* _PROBLEM TO SOLVE_
Only the number is wanted: state how many lines of the data below contain the word "Machine".

* _EXTRACTED RECORDS_
-- ==== Sys2Proof/Machine/LinkExec.lean ====
section
/-! DEFINITION. The meanings of the commands of the Salax links (R288 to R307). -/

namespace Sys2Proof.Machine

/-- FLIT_RECEIVED (R294). A flit arrives on a logical port and is CRC-checked, sequenced, credited and delivered or NAKed. -/
def execFlitReceived (l : Fin 32) (f : Flit) (s : State) : Result :=
  s.runOn (9 + lportDie l) fun s => s.takeFlit l f

/-- LINK_TRAINED (R290). Training of a logical port completes at full width, the delay is recorded and the port goes UP. -/
def execLinkTrained (l : Fin 32) (delay : Nat) (s : State) : Result :=
  s.runOn (9 + lportDie l) fun s => s.linkTrained l delay

/-- LNK_TRAIN_FAIL (R289). A lane failing training or dropping takes its logical port down and logs 0x2805. -/
def execLnkTrainFail (l : Fin 32) (s : State) : Result :=
  s.runOn (9 + lportDie l) fun s => s.linkFailed l

/-- LINK_SLOT_START (R300). At each link slot start the port sends the entry's TC0 transfer, SHARED traffic or idle. -/
def execLinkSlotStart (l : Fin 32) (cycle : Nat) (slot : SlotStart) (s : State) : Result :=
  s.runOn (9 + lportDie l) fun s => s.linkSlotStart l cycle slot.index slot.stalled

/-- TC0_TRANSFER_LAND (R299). A received TC0 transfer is split into requests, checked and acknowledged once on TC3. -/
def execTc0TransferLand (l : Fin 32) (t : Transfer) (s : State) : Result :=
  s.runOn (9 + lportDie l) fun s => s.takeTransfer l t

/-- PACKET_ROUTE (R307). A TC1–TC3 packet at a hop is routed by its epoch bank, delivered locally or dropped with 0x3102. -/
def execPacketRoute (input : Option (Fin 32)) (s : State) : Result :=
  s.runOn (9 + (input.map (fun l => lportDie l.val)).getD 0) fun s => s.packetRoute (input.map (·.val))

/-- SLUICE_MOVE (R312). A packet whose head waited longer than THRESH_NS moves to the sluice channel. -/
def execSluiceMove (l : Fin 32) (ch : Fin 3) (s : State) : Result :=
  s.runOn (9 + lportDie l) fun s => s.sluiceMove l ch

/-- LNK_CFG_COMMIT (R289). A commit of LNK_CFG enables, splits or idles a port. -/
def execLnkCfgCommit (port : Fin 16) (s : State) : Result :=
  s.runOn (9 + lportDie (2 * port)) fun s => s.applyDue (fun g => decide (g = .lnkCfg port))

/-- LNK_ST_DATA_ACCESS (R300). An access to LNK_ST_DATA reads or writes a staged slot-table entry and advances INDEX. -/
def execLnkStDataAccess (req : Requester) (port : Fin 16) (write : Option Word) (s : State) : Result :=
  s.run fun s => match write with
    | some v => s.accessWrite req (Reg.LNK_ST_DATA + instDelta port) 64 v.toNat
    | none => s.accessRead req (Reg.LNK_ST_DATA + instDelta port) 64

/-- LINK_TABLE_COMMIT (R306). A commit of a port's slot-table group is checked and scheduled for its safe point. -/
def execLinkTableCommit (l : Fin 32) (s : State) : Result :=
  s.runOn (9 + lportDie l) fun s => s.applyDue (fun g => decide (g = .linkTable l))

/-- LINK_TABLE_SWAP (R306). At the first cycle start of the new table the staged and active banks swap. -/
def execLinkTableSwap (l : Fin 32) (s : State) : Result :=
  s.runOn (9 + lportDie l) fun s => s.linkTableSwap l

end Sys2Proof.Machine
end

* _TASK RESPONSE_
3